--- Listed records Enclosed Below ---
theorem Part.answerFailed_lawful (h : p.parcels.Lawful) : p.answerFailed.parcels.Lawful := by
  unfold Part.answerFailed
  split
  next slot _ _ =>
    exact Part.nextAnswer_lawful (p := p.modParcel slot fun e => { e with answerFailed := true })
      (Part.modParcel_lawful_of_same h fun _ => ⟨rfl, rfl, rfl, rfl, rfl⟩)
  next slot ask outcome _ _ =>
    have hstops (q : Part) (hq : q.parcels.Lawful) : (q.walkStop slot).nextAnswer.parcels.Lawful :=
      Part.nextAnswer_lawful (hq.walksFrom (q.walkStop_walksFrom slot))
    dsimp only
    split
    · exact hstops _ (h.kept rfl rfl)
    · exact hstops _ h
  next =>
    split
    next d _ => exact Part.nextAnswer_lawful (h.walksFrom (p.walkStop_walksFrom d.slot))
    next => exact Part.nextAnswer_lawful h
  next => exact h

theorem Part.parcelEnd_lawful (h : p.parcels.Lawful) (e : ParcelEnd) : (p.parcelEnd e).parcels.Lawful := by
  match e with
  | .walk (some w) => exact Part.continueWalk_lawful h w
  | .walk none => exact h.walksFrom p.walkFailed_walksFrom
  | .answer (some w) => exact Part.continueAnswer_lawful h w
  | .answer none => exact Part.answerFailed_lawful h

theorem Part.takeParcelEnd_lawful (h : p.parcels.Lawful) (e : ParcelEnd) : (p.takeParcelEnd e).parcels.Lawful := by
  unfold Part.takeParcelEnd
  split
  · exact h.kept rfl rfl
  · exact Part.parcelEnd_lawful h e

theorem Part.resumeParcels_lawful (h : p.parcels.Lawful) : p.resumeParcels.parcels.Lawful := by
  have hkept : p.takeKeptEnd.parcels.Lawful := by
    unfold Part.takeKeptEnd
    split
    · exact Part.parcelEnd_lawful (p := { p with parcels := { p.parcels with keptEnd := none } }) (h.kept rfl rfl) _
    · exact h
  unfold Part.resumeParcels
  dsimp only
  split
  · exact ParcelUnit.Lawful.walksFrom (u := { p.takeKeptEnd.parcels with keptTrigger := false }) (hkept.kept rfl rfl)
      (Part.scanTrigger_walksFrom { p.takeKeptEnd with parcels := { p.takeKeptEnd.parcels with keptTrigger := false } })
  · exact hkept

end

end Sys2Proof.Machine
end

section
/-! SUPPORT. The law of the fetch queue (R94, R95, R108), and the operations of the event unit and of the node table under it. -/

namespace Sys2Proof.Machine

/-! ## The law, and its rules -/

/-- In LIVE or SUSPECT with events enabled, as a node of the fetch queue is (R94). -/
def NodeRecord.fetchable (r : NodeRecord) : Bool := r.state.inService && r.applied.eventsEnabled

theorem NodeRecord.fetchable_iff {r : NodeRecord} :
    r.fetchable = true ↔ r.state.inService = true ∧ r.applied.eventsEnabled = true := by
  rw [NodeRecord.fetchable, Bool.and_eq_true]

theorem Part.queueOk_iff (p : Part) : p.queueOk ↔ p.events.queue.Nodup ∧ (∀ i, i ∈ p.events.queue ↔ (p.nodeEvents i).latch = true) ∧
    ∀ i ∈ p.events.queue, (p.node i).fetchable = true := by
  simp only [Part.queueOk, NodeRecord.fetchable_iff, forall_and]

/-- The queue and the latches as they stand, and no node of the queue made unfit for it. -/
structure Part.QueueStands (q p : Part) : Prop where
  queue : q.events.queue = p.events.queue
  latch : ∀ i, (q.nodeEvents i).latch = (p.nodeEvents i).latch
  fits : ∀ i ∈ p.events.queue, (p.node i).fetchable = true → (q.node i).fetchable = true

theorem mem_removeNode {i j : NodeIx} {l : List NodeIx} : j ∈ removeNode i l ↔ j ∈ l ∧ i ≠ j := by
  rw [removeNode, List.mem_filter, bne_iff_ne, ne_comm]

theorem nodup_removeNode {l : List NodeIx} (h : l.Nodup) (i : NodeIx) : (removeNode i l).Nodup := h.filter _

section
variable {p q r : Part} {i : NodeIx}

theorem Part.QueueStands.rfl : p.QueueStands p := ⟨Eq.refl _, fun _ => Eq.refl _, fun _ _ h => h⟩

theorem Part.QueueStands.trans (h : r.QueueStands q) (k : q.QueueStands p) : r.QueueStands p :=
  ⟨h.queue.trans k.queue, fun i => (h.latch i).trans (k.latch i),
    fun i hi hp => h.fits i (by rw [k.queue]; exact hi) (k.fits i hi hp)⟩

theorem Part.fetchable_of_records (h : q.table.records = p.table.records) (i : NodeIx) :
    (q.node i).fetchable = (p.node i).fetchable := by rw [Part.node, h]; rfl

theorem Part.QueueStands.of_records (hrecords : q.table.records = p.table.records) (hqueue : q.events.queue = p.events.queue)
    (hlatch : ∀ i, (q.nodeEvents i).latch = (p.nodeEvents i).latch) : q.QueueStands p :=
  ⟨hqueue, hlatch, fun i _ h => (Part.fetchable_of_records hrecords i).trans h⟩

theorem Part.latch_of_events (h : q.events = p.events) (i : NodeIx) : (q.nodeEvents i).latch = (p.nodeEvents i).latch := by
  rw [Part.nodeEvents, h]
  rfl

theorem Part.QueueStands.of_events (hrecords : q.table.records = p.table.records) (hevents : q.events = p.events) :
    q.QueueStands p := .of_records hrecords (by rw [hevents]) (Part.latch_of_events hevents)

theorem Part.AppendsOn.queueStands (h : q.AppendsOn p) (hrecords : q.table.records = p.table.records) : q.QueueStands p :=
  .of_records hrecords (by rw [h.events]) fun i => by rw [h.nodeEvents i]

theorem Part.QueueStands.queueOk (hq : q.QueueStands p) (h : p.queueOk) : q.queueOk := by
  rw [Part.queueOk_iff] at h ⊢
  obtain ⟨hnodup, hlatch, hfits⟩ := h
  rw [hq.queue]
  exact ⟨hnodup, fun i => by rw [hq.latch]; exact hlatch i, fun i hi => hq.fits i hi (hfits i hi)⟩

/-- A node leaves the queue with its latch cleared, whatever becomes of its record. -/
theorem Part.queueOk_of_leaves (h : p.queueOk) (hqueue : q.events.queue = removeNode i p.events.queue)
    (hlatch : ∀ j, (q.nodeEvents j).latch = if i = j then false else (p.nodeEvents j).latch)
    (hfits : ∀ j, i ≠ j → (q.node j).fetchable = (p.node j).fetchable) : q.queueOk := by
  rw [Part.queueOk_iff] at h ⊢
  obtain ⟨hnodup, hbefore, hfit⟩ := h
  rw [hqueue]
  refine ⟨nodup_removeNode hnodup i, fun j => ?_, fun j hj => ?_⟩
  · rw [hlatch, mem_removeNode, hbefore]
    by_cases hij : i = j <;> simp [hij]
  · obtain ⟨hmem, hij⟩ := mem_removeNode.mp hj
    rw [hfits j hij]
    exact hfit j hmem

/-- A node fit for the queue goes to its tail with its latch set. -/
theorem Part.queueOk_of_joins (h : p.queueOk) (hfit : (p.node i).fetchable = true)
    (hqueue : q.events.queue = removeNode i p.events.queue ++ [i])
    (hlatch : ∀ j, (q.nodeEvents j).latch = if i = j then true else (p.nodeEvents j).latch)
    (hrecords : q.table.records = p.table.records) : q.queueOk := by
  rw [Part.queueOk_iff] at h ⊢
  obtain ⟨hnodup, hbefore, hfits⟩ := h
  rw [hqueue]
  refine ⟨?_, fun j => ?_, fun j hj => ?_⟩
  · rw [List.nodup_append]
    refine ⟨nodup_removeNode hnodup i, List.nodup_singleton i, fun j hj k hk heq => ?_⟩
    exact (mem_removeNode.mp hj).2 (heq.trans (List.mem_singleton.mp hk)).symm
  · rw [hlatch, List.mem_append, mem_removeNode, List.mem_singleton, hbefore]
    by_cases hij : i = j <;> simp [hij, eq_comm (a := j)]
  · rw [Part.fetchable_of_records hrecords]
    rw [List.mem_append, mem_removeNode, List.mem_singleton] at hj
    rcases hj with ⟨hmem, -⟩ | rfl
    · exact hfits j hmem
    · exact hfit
--- End of Enclosed Listed records ---
For each line above that contains the word "hbefore", give the line as it is written.

  obtain ⟨hnodup, hbefore, hfit⟩ := h
  · rw [hlatch, mem_removeNode, hbefore]
  obtain ⟨hnodup, hbefore, hfits⟩ := h
  · rw [hlatch, List.mem_append, mem_removeNode, List.mem_singleton, hbefore]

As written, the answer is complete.